On 03/07/12 18:47, Kevin Day wrote:
Even temporarily forgetting about the complexity of
scanning PDFs, there's a lot of weirdness in a lot of files that even ClamAV
doesn't find. For example: (replacing < and > with [ and ] so this doesn't
trigger anyone's mail spam filters)
strings images/wikipedia/commons/7/7c/Silvana_Suárez_7.jpg | tail -9
[!-- INICIO - PUBLICIDAD POP-UP UNDER --]
[IFRAME
SRC="http://www.ciudad.com.ar/ar/popunder/p_submit.asp?site=personales.ciudad.com.ar"

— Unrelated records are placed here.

/-- A training in which every layer passes brings the channel UP with its column unwritten; else the channel and its
tile are penned. Refresh and re-centring keep their periods; sixteen failed checks within 1 ms retrain a channel in
service (R239, R264, R265). -/
def Obligations.ChannelsTrain : Prop :=
  ∀ (u : TileId) (r : Training) (s : State),
    (trainingOk r = true → s.foldOff (foldOf u) = false → s.rd VCH_STATE_STATE u = 1 →
      (r.attempts.getLast? = some 15#4 → Completes (.channelTraining u r) s fun t => t.rd VCH_STATE_STATE u = 2
        ∧ t.rd VCH_TRAIN_LAYERS u = 15 ∧ t.rd VCH_TRAIN_EYE u = r.eye.toNat ∧ (t.tile u).ckpts = []
        ∧ (∀ l, l < colLines → classify ((t.tile u).line l) l = .unwritten) ∧ s.otherTiles t u
        ∧ t = { s with tiles := t.tiles, regs := t.regs, report := t.report })
      ∧ (r.attempts.getLast? ≠ some 15#4 → Completes (.channelTraining u r) s fun t => t.rd VCH_STATE_STATE u = 0
        ∧ t.penned (chanUnit u) = true ∧ t.penned (tileUnit u) = true
        ∧ t = { s.charged t with report := t.report, reguls := t.reguls }))
    ∧ (s.foldOff (foldOf u) = true → trainingOk r = true → exec (.channelTraining u r) s = .next s)
    ∧ (∀ n, trainingOk r = true → r.attempts.getLast? = some 15#4 → s.chanUp u = true → 16 ≤ (s.tile u).failTimes.length →
      (s.tile u).failTimes.headD 0 ≤ (s.tile u).failTimes.getLastD 0 + 1000000 → n = s.rd VCH_TRAIN_RETRAINS u →
      Completes (.channelRetrain u r) s fun t => t.rd VCH_STATE_STATE u = 2 ∧ (t.tile u).failTimes = []
        ∧ t.rd VCH_TRAIN_RETRAINS u = min 255 (n + 1) ∧ s.reported t evChannelRetrain (chanUnit u)
        ∧ s.otherTiles t u ∧ t = { s.logged t with tiles := t.tiles, life := t.life, report := t.report })
    ∧ (trainingOk r = true → (s.tile u).failTimes.length < 16 → exec (.channelRetrain u r) s = .next s)
    ∧ (s.chanUp u = true → (s.tile u).lastCentre + 250000000 ≤ s.now → Completes (.eyeRecentre u) s fun t =>
      (t.tile u).lastCentre = s.now ∧ s.otherTiles t u ∧ t = { s with tiles := t.tiles })
    ∧ (∀ (layer : BitVec 2) (bank : BitVec 4), s.foldOff (foldOf u) = false → s.regOn (cirOf (foldOf u)) = true →
      ((s.tile u).lastRefresh.find (16 * layer.toNat + bank.toNat)).getD 0
        + (if s.rdb VCH_STATE_REFRESH2X u then 16000000 else 32000000) ≤ s.now → Completes (.refresh u layer bank) s fun t =>
        (t.tile u).lastRefresh.find (16 * layer.toNat + bank.toNat) = some s.now
        ∧ s.otherTiles t u ∧ t = { s with tiles := t.tiles })
    ∧ (∀ layer bank, s.regOn (cirOf (foldOf u)) = false → exec (.refresh u layer bank) s = .next s)

/-! ## Regulators and the rein (R267 to R303, R326) -/

/-- A set-point is clamped to its family and stored; on a regulator that is enabled and on it takes the next SEQ,
waits as the command in force, and a NOTCH frame is due to a TLR's tile. Reached, it is acknowledged; a soft start
ends, and that of a source that an overload had stopped resumes the tiles it held. Nothing is enabled before the
firmware runs, in recovery mode, or while the stratum waits for PERST#. A regulator that is switched off takes along
what its rail supplied (R269, R270, R275, R291, R292, R294, R298, R299, R402, R414). -/
def Obligations.SetPoints : Prop :=
  ∀ (r : RegNo) (code : Byte) (notch : BitVec 4) (s : State),
    (s.rdb TLR_CFG_EN r = true → s.regOn r = true → Completes (.setPointCommand r code notch) s fun t =>
      t.rd TLR_SET_VSET r = clampN (famLo r) (famHi r) code.toNat
        ∧ t.rd TLR_SET_SEQ r = (s.rd TLR_SET_SEQ r + 1) % 16
        ∧ (t.regul r).cmd = some ⟨(s.rd TLR_SET_SEQ r + 1) % 16, clampN (famLo r) (famHi r) code.toNat,
            decide (clampN (famLo r) (famHi r) code.toNat ≠ code.toNat), notch.toNat, none⟩
        ∧ (r.val < 1024 → t.rd TLR_SET_NOTCH r = notch.toNat ∧ (t.tile r).notchDue
            = some (notch.toNat + 16 * ((s.rd TLR_SET_SEQ r + 1) % 16), s.noticePeriod))
        ∧ t = { s with regs := t.regs, reguls := t.reguls, tiles := t.tiles })
    ∧ ((s.rdb TLR_CFG_EN r = false ∨ s.regOn r = false) → Completes (.setPointCommand r code notch) s fun t =>
      t.rd TLR_SET_VSET r = clampN (famLo r) (famHi r) code.toNat ∧ t.rd TLR_SET_SEQ r = s.rd TLR_SET_SEQ r
        ∧ t = { s with regs := t.regs })
    ∧ (s.regOn r = true → s.arrived r = true → (s.regul (s.sourceOf r)).tripped = false → (s.regul r).again = false →
      (s.regul r).back = false → Completes (.setPointReached r) s fun t =>
      (t.regul r).cmd = none ∧ t.rd TLR_STAT_SLEW r = (if s.vref r = (s.regul r).refTo then 0 else 1)
        ∧ t.rd TLR_STAT_STATE r = (if s.rd TLR_STAT_STATE r = rsSoft ∧ s.vref r = (s.regul r).refTo then
            (if s.rdb TLR_TIE_SOURCE r then rsSource else rsRegulate) else s.rd TLR_STAT_STATE r)
        ∧ (∀ k, (s.regul r).cmd = some k → r.val < 1024 → ∃ f ∈ (t.tile r).toTile, f.type = rfAck
            ∧ f.payload % 256 = (if k.clamped then 0x08 else 0x00))
        ∧ t = { s with regs := t.regs, reguls := t.reguls, tiles := t.tiles })
    ∧ (s.regState r = rsSoft → s.vref r = (s.regul r).refTo → s.arrived r = true → (s.regul r).tripped = false →
      (s.regul r).again = true → (s.regul r).back = false → Completes (.setPointReached r) s fun t =>
        t.rd TLR_STAT_STATE r = (if s.rdb TLR_TIE_SOURCE r then rsSource else rsRegulate) ∧ (t.regul r).again = false
        ∧ (∀ v, (v = regTile r ∨ v = regTile (neighbourReg r)) → (s.tile v).haltRail = true →
          ∃ f ∈ (t.tile v).toTile, f.type = rfResume)
        ∧ t = { s with regs := t.regs, reguls := t.reguls, tiles := t.tiles })
    ∧ (s.arrived r = false → exec (.setPointReached r) s = .next s)
    ∧ (let q := s.sourceOf r
      s.regOn r = true → s.regOn q = true → (s.regul r).cmd.isSome = true → s.arrived r = true →
      (s.regul q).tripped = true → (s.regul q).arrival + 5000 ≤ s.now → Completes (.setPointTimeout r) s fun t =>
        s.regFaulted t q 4 ∧ t = s.railed t)
    ∧ ((s.regul r).cmd = none → exec (.setPointTimeout r) s = .next s)
    ∧ (∀ mv, s.rdb TLR_CFG_EN r = false → s.penned (regUnit r) = false → s.inService = true →
      (s.regState r ≠ rsTied → Completes (.regulatorEnable r mv) s fun t =>
        t.rdb TLR_CFG_EN r = true ∧ t.rd TLR_STAT_STATE r = rsSoft ∧ t.rd TLR_STAT_PHASES r = famPhases r
        ∧ (t.regul r).refFrom = (if 100 < mv then mv / 5 else 0)
        ∧ t = { s with regs := t.regs, reguls := t.reguls, loops := t.loops })
      ∧ (s.regState r = rsTied → Completes (.regulatorEnable r mv) s fun t =>
        t.rdb TLR_CFG_EN r = true ∧ t.rd TLR_STAT_STATE r = rsTied ∧ t = { s with regs := t.regs }))
    ∧ (∀ mv, (s.rdb TLR_CFG_EN r = true ∨ s.penned (regUnit r) = true ∨ s.inService = false) →
      exec (.regulatorEnable r mv) s = .next s)
    ∧ (s.rdb TLR_CFG_EN r = true →
      (s.regState r ≠ rsTied → Completes (.regulatorDisable r) s fun t => t.rdb TLR_CFG_EN r = false
        ∧ t.rd TLR_STAT_STATE r = rsOff ∧ t.rd TLR_STAT_PHASES r = 0
        ∧ (r.val < 2048 → (s.tile (regTile r)).off = false → (t.tile (regTile r)).lost = true) ∧ t = s.railed t)
      ∧ (s.regState r = rsTied → Completes (.regulatorDisable r) s fun t => t.rdb TLR_CFG_EN r = false
        ∧ t.rd TLR_STAT_STATE r = rsTied ∧ t = { s with regs := t.regs }))
    ∧ (s.rdb TLR_CFG_EN r = false → exec (.regulatorDisable r) s = .next s)

/-- A frame that arrives takes effect once: NOTCH sets TARGET and a lower notch at once, ACK a higher one, HOLD halts
the core, RESUME lets it go on where it stopped, RETUNED frees the slewer once every island on the rail has retuned,
HINT replaces the hint; a duplicate is discarded. A held tile answers HELD with its clock stopped, and a regulator of
its pair that returns to service starts softly once both are held (R107, R276 to R279, R295, R297, R430). A frame with
a bad CRC is answered with NAK, which is kept as the frame to send again for its SEQ (the model's choice, log 153);
its sender sends it again, up to three times, and a fourth failure is a fault of the tile's TLR with cause REIN; a
reserved frame is counted (R277, R278). -/
def Obligations.ReinLink : Prop :=
  (∀ (u : TileId) (s : State),
     (∀ c toTile ty, ((c = .notch u ∧ toTile = true ∧ ty = rfNotch) ∨ (c = .ack u ∧ toTile = true ∧ ty = rfAck)
         ∨ (c = .hold u ∧ toTile = true ∧ ty = rfHold) ∨ (c = .resume u ∧ toTile = true ∧ ty = rfResume)
         ∨ (c = .retuned u ∧ toTile = false ∧ ty = rfRetuned) ∨ (c = .hint u ∧ toTile = false ∧ ty = rfHint)) →
       ((s.tile u).reinTake toTile ty = none → exec c s = .next s)
       ∧ (∀ x, (s.tile u).reinTake toTile ty = some (x, none) → exec c s = .next (s.setTile u x)))
     ∧ (∀ x f, (s.tile u).reinTake true rfNotch = some (x, some f) → Completes (.notch u) s fun t =>
       t.rd TILE_NOTCH_TARGET u = f.payload % 16 ∧ (t.tile u).notchSeq = f.payload / 16 % 16
         ∧ t.rd TILE_NOTCH_CUR u = (if f.payload % 16 < s.rd TILE_NOTCH_CUR u
             ∨ (s.rd TILE_NOTCH_CUR u < f.payload % 16 ∧ (s.tile u).ackOk = some (f.payload / 16 % 16))
           then f.payload % 16 else s.rd TILE_NOTCH_CUR u)
         ∧ s.otherTiles t u ∧ t = { s with regs := t.regs, tiles := t.tiles, conns := t.conns })
     ∧ (∀ x f, (s.tile u).reinTake true rfAck = some (x, some f) →
       ((f.payload % 256 = 0 ∨ f.payload % 256 = 8) → f.payload / 256 % 16 = (s.tile u).notchSeq →
         s.rd TILE_NOTCH_CUR u < s.rd TILE_NOTCH_TARGET u → Completes (.ack u) s fun t =>
           t.rd TILE_NOTCH_CUR u = s.rd TILE_NOTCH_TARGET u % 16 ∧ s.otherTiles t u
           ∧ t = { s with regs := t.regs, tiles := t.tiles, conns := t.conns })
       ∧ ((f.payload % 256 = 0 ∨ f.payload % 256 = 8) → f.payload / 256 % 16 ≠ (s.tile u).notchSeq → Completes (.ack u) s fun t =>
           (t.tile u).ackOk = some (f.payload / 256 % 16) ∧ t.rd TILE_NOTCH_CUR u = s.rd TILE_NOTCH_CUR u
           ∧ s.otherTiles t u ∧ t = { s with tiles := t.tiles })
       ∧ (f.payload % 256 ≠ 0 → f.payload % 256 ≠ 8 → exec (.ack u) s = .next (s.setTile u x)))
     ∧ (∀ x f, (s.tile u).reinTake true rfHold = some (x, some f) → Completes (.hold u) s fun t =>
       (t.tile u).haltRail = true ∧ t.runs u = false ∧ (t.tile u).wdogFrom = none ∧ s.otherTiles t u
         ∧ t = { s with tiles := t.tiles })
     ∧ (∀ x f, (s.tile u).reinTake true rfResume = some (x, some f) → (s.tile u).haltRail = true → (s.tile u).lost = false →
       s.inService = true → s.rd TILE_STATE_STATE u = 5 → (s.tile u).heldState < 5 → Completes (.resume u) s fun t =>
         (t.tile u).haltRail = false ∧ t.rd TILE_STATE_STATE u = (s.tile u).heldState ∧ (t.tile u).clkStop = false
         ∧ (t.tile u).x = (s.tile u).x ∧ (t.tile u).pc = (s.tile u).pc ∧ s.otherTiles t u
         ∧ t = { s with regs := t.regs, tiles := t.tiles })
     ∧ ((s.tile u).haltRail = true → (s.tile u).lost = false → (s.tile u).taOpen = [] → s.rd TILE_STATE_STATE u ≠ 5 →
       Completes (.held u) s fun t => t.rd TILE_STATE_STATE u = 5 ∧ (t.tile u).clkStop = true
         ∧ (t.tile u).heldState = s.rd TILE_STATE_STATE u ∧ s.otherTiles t u
         ∧ (∀ q, (q = tlrOf u ∨ q = tarOf u) → (s.regul q).back = true → s.inService = true → s.tileStill (tieOf u) = true →
           t.regState q = rsSoft)
         ∧ t = { s with regs := t.regs, tiles := t.tiles, reguls := t.reguls, loops := t.loops })
     ∧ ((s.tile u).taOpen ≠ [] → exec (.held u) s = .next s)
     ∧ (∀ x f, (s.tile u).reinTake false rfRetuned = some (x, some f) →
       let q := s.sourceOf u
       let s1 := s.setTile u { x with fceNotch := f.payload % 16 }
       ((s.regul q).frozen = true → s1.mustRetune q = false → Completes (.retuned u) s fun t => (t.regul q).frozen = false
         ∧ (t.regul q).refTo = s.effSet q ∧ (t.regul q).cmd = (s.regul q).cmd ∧ t.tiles = s1.tiles
         ∧ t = { s with regs := t.regs, reguls := t.reguls, tiles := t.tiles })
       ∧ ((s.regul q).frozen = true → s1.mustRetune q = true → Completes (.retuned u) s fun t => (t.regul q).frozen = true
         ∧ t.tiles = s1.tiles ∧ t = { s with regs := t.regs, reguls := t.reguls, tiles := t.tiles })
       ∧ ((s.regul q).frozen = false → exec (.retuned u) s = .next s1))
     ∧ (∀ x f, (s.tile u).reinTake false rfHint = some (x, some f) → Completes (.hint u) s fun t =>
       (t.tile u).hint = some ⟨s.now, s.now + bf f.payload 0 20, s.now + bf f.payload 0 20 + bf f.payload 20 24,
           bf f.payload 44 4, false, s.raiseOf u⟩ ∧ s.otherTiles t u ∧ t = { s with tiles := t.tiles })
     ∧ (∀ h, (s.tile u).hint = some h → h.applied = true → h.stop ≤ s.now → s.now % 1000 = 800 →
       Completes (.hintExpiry u) s fun t =>
       (t.tile u).hint = none ∧ t.rd TLR_STAT_HINT (tlrOf u) = 0 ∧ t.rd TLR_STAT_HINT (tarOf u) = 0 ∧ s.otherTiles t u
         ∧ t = { s with regs := t.regs, reguls := t.reguls, tiles := t.tiles }))
  ∧ (∀ (u : TileId) (toTile : Bool) (seq : BitVec 4) (s : State),
       (∀ f r, (s.tile u).wire toTile = f :: r → f.seq = seq.toNat →
         let x := ((s.tile u).setWire toTile r).takeHeld
         Completes (.reinBadCrc u toTile seq) s fun t => (t.tile u).wire toTile = x.wire toTile
           ∧ (t.tile u).wire (!toTile) = x.wire (!toTile) ++ [reinFrame rfNak f.seq 0]
           ∧ (t.tile u).reinSent.head? = some (!toTile, 0, reinFrame rfNak f.seq 0)
           ∧ (toTile = false → t.rd TLR_REIN_NAKS u = satAdd TLR_REIN_NAKS.w (s.rd TLR_REIN_NAKS u) 1)
           ∧ s.otherTiles t u ∧ t = { s with regs := t.regs, tiles := t.tiles })
       ∧ (∀ f r k, (s.tile u).wire (!toTile) = f :: r → f.seq = seq.toNat → f.type = rfNak →
         (s.tile u).reinSent.find? (fun k => k.1 == toTile && k.2.2.seq == seq.toNat) = some k →
         let x := ((s.tile u).setWire (!toTile) r).takeHeld
         (k.2.1 < 3 → Completes (.reinNak u toTile seq) s fun t =>
           (t.tile u).wire toTile = x.wire toTile ++ [k.2.2] ∧ (t.tile u).wire (!toTile) = x.wire (!toTile)
           ∧ s.otherTiles t u ∧ t = { s with regs := t.regs, reguls := t.reguls, tiles := t.tiles })
         ∧ (3 ≤ k.2.1 → s.regOn (tlrOf u) = true → Completes (.reinNak u toTile seq) s fun t =>
           t.rd TLR_FAULT_CAUSE (tlrOf u) = 6 ∧ t.rd TLR_FAULT_VALID (tlrOf u) = 1
           ∧ (∃ e ∈ t.events, e.code = evRegFault ∧ e.unit = regUnit (tlrOf u)) ∧ t = s.railed t))
       ∧ (∀ (ty : BitVec 4) (p : W64), reinReserved ty.toNat p.toNat = true → Completes (.reinReservedFrame u toTile ty p) s fun t =>
         t.rd TLR_REIN_BADTYPE u = satAdd TLR_REIN_BADTYPE.w (s.rd TLR_REIN_BADTYPE u) 1 ∧ t = { s with regs := t.regs })
       ∧ (∀ (ty : BitVec 4) (p : W64), reinReserved ty.toNat p.toNat = false →
         exec (.reinReservedFrame u toTile ty p) s = .next s))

width=1 height=1][/IFRAME]
[SCRIPT LANGUAGE="JavaScript"]
//[!--
for (var i=1; i<15; i++){
setTimeout('self.focus();',i*30);
//--]
[/SCRIPT]
[!-- FIN - PUBLICIDAD POP-UP UNDER --]
This looks like the image was stored in a free hosting web server
configured to append that content to the served files... and not
filtering out for the images.
Then it got uploaded to commons.
There are dozens of jpeg files that are valid jpegs
that have
encrypted rar files appended to the end of the jpeg data. It
might be a worthwhile idea to take any uploaded jpg/png/gif/etc
and completely rewrite it before using it. Tools like
jpegoptim / pngcrush / etc are pretty good at taking "wild"
images and completely rewriting them to remove any oddities.
-- Kevin
Appended Rar files is one of the things my tool detected.
If you send me a list of the images I can go trying to kill them.
Modifying the original images would be a bad idea. It'd be better to
forbid uploading of such files (rars are hard to block, since you need
to scan the full file...).